**EXERCISE DIRECTIONS:**
Where the word "authAt" appears in a line of the entries below, count that line and give the total alone.

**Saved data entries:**
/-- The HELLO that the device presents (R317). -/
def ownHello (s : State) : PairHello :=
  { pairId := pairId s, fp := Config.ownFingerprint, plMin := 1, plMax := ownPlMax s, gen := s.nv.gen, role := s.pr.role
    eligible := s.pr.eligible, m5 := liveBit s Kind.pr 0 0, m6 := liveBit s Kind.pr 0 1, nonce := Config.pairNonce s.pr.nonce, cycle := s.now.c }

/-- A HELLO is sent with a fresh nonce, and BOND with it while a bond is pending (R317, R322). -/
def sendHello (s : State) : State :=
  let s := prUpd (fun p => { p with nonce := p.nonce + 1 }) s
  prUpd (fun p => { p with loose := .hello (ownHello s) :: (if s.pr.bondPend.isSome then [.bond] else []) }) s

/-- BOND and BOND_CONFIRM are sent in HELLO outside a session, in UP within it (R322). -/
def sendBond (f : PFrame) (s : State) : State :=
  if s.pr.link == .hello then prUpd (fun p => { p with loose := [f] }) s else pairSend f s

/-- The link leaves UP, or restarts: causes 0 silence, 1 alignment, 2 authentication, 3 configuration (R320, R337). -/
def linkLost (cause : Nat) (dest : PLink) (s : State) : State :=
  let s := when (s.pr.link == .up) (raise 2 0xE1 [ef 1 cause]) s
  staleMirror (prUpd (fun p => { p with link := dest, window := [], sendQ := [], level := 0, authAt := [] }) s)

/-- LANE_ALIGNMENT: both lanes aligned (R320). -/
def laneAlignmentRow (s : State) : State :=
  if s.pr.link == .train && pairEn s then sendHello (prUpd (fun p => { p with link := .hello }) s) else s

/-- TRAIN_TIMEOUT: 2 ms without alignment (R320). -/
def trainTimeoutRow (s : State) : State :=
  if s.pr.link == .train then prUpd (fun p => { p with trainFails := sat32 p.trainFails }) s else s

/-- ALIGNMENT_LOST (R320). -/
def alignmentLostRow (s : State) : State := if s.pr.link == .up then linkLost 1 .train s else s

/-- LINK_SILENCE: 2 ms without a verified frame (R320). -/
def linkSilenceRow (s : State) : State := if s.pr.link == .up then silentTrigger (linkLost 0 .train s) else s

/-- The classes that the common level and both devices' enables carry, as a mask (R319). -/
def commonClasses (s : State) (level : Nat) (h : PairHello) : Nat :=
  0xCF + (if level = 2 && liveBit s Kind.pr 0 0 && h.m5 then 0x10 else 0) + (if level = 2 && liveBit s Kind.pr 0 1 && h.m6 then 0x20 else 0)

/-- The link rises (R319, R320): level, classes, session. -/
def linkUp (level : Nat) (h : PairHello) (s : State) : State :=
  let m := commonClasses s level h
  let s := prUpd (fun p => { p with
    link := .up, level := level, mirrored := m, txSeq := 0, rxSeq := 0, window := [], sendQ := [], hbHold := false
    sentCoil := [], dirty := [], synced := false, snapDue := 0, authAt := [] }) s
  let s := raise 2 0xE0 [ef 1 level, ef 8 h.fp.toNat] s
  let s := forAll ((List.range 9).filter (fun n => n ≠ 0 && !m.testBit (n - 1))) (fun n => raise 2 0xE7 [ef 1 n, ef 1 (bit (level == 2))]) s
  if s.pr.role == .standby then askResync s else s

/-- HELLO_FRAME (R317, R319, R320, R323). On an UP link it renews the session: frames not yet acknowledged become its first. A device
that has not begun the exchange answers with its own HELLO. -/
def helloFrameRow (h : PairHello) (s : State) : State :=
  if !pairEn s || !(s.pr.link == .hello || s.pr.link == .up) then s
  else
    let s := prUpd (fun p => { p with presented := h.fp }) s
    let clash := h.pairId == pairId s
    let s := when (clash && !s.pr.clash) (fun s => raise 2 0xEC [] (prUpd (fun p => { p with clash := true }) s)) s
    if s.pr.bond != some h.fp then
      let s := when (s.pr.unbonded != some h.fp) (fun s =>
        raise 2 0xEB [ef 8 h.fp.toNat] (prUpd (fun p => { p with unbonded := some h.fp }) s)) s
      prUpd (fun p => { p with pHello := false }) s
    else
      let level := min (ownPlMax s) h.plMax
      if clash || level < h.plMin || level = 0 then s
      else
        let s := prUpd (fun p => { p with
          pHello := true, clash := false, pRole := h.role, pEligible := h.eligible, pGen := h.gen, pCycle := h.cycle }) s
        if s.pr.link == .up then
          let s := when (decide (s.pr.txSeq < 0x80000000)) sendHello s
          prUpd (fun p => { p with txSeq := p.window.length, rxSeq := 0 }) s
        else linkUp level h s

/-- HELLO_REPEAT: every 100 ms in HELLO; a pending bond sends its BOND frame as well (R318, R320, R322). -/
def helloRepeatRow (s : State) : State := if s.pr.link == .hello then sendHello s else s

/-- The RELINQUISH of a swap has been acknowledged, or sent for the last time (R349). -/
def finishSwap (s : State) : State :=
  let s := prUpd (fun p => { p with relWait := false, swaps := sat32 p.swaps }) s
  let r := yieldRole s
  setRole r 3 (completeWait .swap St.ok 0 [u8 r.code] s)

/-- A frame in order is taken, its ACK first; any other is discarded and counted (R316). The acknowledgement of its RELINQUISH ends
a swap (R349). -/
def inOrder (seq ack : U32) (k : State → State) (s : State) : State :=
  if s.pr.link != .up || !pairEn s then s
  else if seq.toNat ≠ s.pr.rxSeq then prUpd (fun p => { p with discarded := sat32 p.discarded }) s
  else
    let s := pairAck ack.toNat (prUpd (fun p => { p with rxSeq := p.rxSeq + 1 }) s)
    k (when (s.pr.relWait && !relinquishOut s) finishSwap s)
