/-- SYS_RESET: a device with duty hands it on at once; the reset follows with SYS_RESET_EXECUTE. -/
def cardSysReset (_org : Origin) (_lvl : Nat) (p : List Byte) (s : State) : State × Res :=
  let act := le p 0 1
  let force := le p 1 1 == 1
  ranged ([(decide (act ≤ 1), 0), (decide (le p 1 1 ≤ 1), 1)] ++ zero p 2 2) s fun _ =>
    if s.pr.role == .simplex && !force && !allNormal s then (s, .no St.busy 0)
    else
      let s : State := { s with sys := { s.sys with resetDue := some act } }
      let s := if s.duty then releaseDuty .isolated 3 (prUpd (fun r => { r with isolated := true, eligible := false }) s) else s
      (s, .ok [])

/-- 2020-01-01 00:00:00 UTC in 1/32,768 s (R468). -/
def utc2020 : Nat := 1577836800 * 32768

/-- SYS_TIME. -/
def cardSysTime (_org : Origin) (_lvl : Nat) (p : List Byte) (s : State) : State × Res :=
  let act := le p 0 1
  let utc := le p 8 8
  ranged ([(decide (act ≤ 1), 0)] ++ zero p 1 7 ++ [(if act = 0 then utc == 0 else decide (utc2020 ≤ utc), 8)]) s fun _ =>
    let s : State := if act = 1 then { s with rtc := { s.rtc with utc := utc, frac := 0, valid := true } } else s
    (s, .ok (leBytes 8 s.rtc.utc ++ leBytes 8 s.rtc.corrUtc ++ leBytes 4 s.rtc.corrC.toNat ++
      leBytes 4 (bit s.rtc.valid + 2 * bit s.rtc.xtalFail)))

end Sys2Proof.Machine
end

**EXERCISE ANSWER:**
2